Il poursuit sur la justification de son choix du terme de « dématique » au lieu de celui de « dématérialisation ». En effet, à l’usage de ce dernier, la notion de numérisation vient immédiatement à l’esprit, or, d’autres notions sont à prendre en compte, comme la dématérialisation des échanges et des processus. En outre, dans le monde anglo-saxon, le terme « dématérialisation » renvoie à la désintégration, ce qui n’est pas le but escompté.

Jean-Marc Rietsch achève son intervention sur une présentation de la situation actuelle : « Où en est-on ? » On assiste à une sensibilisation du public à partir de 2005. Aujourd’hui, on a conscience de la pluridisciplinarité et de la transversalité du sujet. La dématique progresse, mais reste insuffisante et désordonnée. Les professionnels sont confrontés à un besoin d’accélérer la vision du cycle de vie du document, d’une meilleure coordination et visibilité, d’une mutualisation et d’une méthode d’accompagnement. L’accroissement du volume des données entraîne des questionnements sur la manière de gérer toutes ces données et d’en limiter l’importance. L’archivage des données numériques est cependant en évolution.
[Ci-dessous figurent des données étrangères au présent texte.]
/-- STATE of the swap: 0 IDLE, 1 ARMED, 2 COPY (R329). -/
def calState (s : State) (p : Nat) : Nat :=
  if (egOf s p).copying then 2 else if s.armed.any fun a => decide (a.1 = .cal p) then 1 else 0

/-- Code of an arming failure (R329). -/
def armErrCode (st : Status) : Nat :=
  match st with
  | .ftNotValid => 1
  | .ftInstantPast => 2
  | _ => 3

/-- The write of EG_CAL_ARM_HI, with the low word of the write latch (R53, R329). -/
def calArm (s : State) (lo w : Nat) : State :=
  let p := rd s F.EG_SEL_PORT
  if rd s F.EG_SEL_SET = 1 ∨ calState s p ≠ 0 then wr s F.EG_CAL_CTRL_BUSY 0 p 1
  else
    let s := rset (rset s F.EG_CAL_ARM_LO_EPOCH_LO.off p lo) F.EG_CAL_ARM_HI_EPOCH_HI.off p w
    let ns := (lo + w * 2 ^ 32) * 2 ^ 20
    if !calValid (shadowCal s p) then modEg s p fun e => { e with armErr := 4 }
    else
      match armCheck s ns with
      | some st => modEg s p fun e => { e with armErr := armErrCode st }
      | none => modEg { s with armed := s.armed ++ [(.cal p, ns)] } p fun e => { e with armErr := 0 }

/-- CAL_ARM (R329). -/
def execCalArm (port : HostPort) (value : Word) (s : State) : Host.Outcome State Fault Refusal :=
  .next (regGate s port true fun s =>
    calArm s (latchGet s.wlatch port.val .pf0 F.EG_CAL_ARM_LO_EPOCH_LO.off) value.toNat)

/-- The armed swap of a port's calendars takes effect, if it is due (R329, R330). -/
def calEdge (s : State) (p : Nat) : State :=
  match s.armed.find? fun a => decide (a.1 = .cal p) with
  | some a =>
    if ftNs s ≥ a.2 then
      let s := { s with armed := s.armed.filter fun a => decide (a.1 ≠ .cal p) }
      let new := shadowSet s p
      let len := rd s F.EG_CAL_LEN_LEN 0 p
      let old := egOf s p
      let s := withGates s p fun s => modEg s p fun e =>
        let e := { e with cal := new.take len, rest := new.drop len, origin := a.2 * 65536, copying := true }
        { e with entry := (entAt e.cal (calPos e s.ft.count) 0).1 }
      raise (putShadow s p old.cal.length (activeSet old)) .egCalSwapped (egInst p 0)
    else s
  | none => s

/-- CAL_COPY_END (R329). -/
def execCalCopyEnd (port : NetPort) (s : State) : Host.Outcome State Fault Refusal :=
  let p := port.val
  if (egOf s p).copying then
    let e := egOf s p
    .next (modEg (putShadow s p e.cal.length (activeSet e)) p fun e => { e with copying := false })
  else .next s

end Sys2Proof.Machine
end

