/-- An R2T (R377). -/
def r2tIn (s : State) (a : Nat) (t : Att) (tag ttag off n : Nat) (raw : List Byte) : State :=
  match (cmdsOf s a).find? fun c => decide (c.2.st = .target ∧ c.2.tag = tag) with
  | some (_, c) =>
    if c.read ∨ off + n > c.len then protoErr s a false raw
    else tcpWrite (stageTouch s c off n) a (h2cPdus s t c ttag (max 1 t.maxh2c) (n + 1) off n)
  | none => if tag ∈ t.lateTags then s else protoErr s a false raw

/-- Header lengths of the PDUs a target sends. -/
def pduHlen (typ : Nat) : Option Nat := if typ = 3 ∨ typ = 5 ∨ typ = 7 ∨ typ = 9 then some 24 else none

/-- One whole PDU (R377). -/
def pduIn (s : State) (a : Nat) (t : Att) (b : List Byte) : State :=
  let typ := leAt b 0 1
  let fl := leAt b 1 1
  let plen := b.length
  let hd := if hdgst t ∧ typ ≠ 3 then 4 else 0
  let pdo := leAt b 3 1
  let dl := leAt b 16 4
  let dd := if ddgst t ∧ typ = 7 ∧ dl ≠ 0 then 4 else 0
  let bad := match typ with
    | 5 | 9 => decide (plen ≠ 24 + hd)
    | 7 => decide (pdo < 24 + hd ∨ plen ≠ pdo + dl + dd)
    | _ => false
  if bad then protoErr s a false b
  else if hd = 4 ∧ leAt b 24 4 ≠ crc32c (b.take 24) then protoErr s a true b
  else if dd = 4 ∧ leAt b (pdo + dl) 4 ≠ crc32c ((b.drop pdo).take dl) then protoErr s a true b
  else
    match typ with
    | 5 => cqeIn s a t (leAt b 20 2) (leAt b 22 2) (leAt b 8 4) b
    | 7 => c2hData s a t (leAt b 8 2) (leAt b 12 4) ((b.drop pdo).take dl) (bitOf fl 3 && bitOf fl 2) b
    | 9 => r2tIn s a t (leAt b 8 2) (leAt b 10 2) (leAt b 12 4) (leAt b 16 4) b
    | _ => sessDown s a

/-- Read whole PDUs from the stream (R377). -/
def pdusIn (s : State) (a : Nat) : Nat → State
  | 0 => s
  | n + 1 =>
    match mget? s.sx.atts a, tcpOf s a with
    | some t, some c =>
      if c.inb.length < 8 then s
      else
        let typ := leAt c.inb 0 1
        let plen := leAt c.inb 4 4
        if pduHlen typ ≠ some (leAt c.inb 2 1) ∨ plen < 24 then protoErr s a false c.inb
        else if c.inb.length < plen then s
        else
          let b := c.inb.take plen
          pdusIn (pduIn (modTcp s a fun c => { c with inb := c.inb.drop plen }) a t b) a n
    | _, _ => s

/-! ### Segments received (R377, R386) -/

/-- The TCP header of a received segment, after its IP header. -/
structure Seg4 where
  v6 : Bool
  src : Nat
  dst : Nat
  sport : Nat
  dport : Nat
  seq : Nat
  ack : Nat
  flags : Nat
  wnd : Nat
  opts : List Byte
  data : List Byte
  ok : Bool

/-- Parse a segment from its IP header on. -/
def parseSeg (b : List Byte) : Seg4 :=
  let v6 := beAt b 0 1 / 16 = 6
  let hl := if v6 then 40 else beAt b 0 1 % 16 * 4
  let total := if v6 then 40 + beAt b 4 2 else beAt b 2 2
  let proto := if v6 then beAt b 6 1 else beAt b 9 1
  let src := if v6 then beAt b 8 16 else beAt b 12 4
  let dst := if v6 then beAt b 24 16 else beAt b 16 4
  let g := (b.take total).drop hl
  let off := beAt g 12 1 / 16 * 4
  let sum := beAt g 16 2
  { v6 := v6, src := src, dst := dst, sport := beAt g 0 2, dport := beAt g 2 2, seq := beAt g 4 4, ack := beAt g 8 4
    flags := beAt g 13 1, wnd := beAt g 14 2, opts := (g.take off).drop 20, data := g.drop off
    ok := decide (proto = 6 ∧ 20 ≤ off ∧ off ≤ g.length ∧ total ≤ b.length ∧ 20 ≤ hl) &&
      decide (sum = tcpSum v6 src dst (g.take 16 ++ [0, 0] ++ g.drop 18)) }

/-- An option of a segment: the bytes after its kind and length. -/
def tcpOpt (kind : Nat) : Nat → List Byte → Option (List Byte)
  | 0, _ => none
  | n + 1, l =>
    let k := leAt l 0 1
    let len := leAt l 1 1
    if l = [] ∨ k = 0 then none
    else if k = 1 then tcpOpt kind n (l.drop 1)
    else if len < 2 then none
    else if k = kind then some ((l.take len).drop 2)
    else tcpOpt kind n (l.drop len)

/-- The SACK ranges of a segment (RFC 2018). -/
def sackRanges (b : List Byte) : List (Nat × Nat) :=
  (List.range (b.length / 8)).map fun i => (beAt b (8 * i) 4, beAt b (8 * i + 4) 4)

/-- The window after an acknowledgement of `n` new bytes (RFC 5681): none while a loss is recovered, the threshold at the end of
it. -/
def cwndAfter (c : Tcp) (n : Nat) (done : Bool) : Nat :=
  if c.recover.isSome ∧ !c.rto then (if done then c.ssthresh else c.cwnd)
  else if c.cwnd < c.ssthresh then c.cwnd + min n c.mss
  else c.cwnd + max 1 (c.mss * c.mss / max 1 c.cwnd)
A ces interventions, le public a réagi au sujet de l’usage de la notion de gouvernance. Celle-ci reste sous-utilisée au sein des services d’archives. Certains professionnels sont même réticents à son utilisation en raison de sa complexité. D’autres regrettent l’inexistence d’un plan de classement thématique pour les archives numériques. Pour que les mentalités évoluent, il faudrait expliquer la nécessité de mettre en place ce système et la place occupée par les archivistes au sein d’un tel dispositif.

Petit conseil de nos amis helvètes : « la politique de gouvernance, oui, mais pas que la théorie ! ».

Desnoyers A., Lebreton C., Willefert L.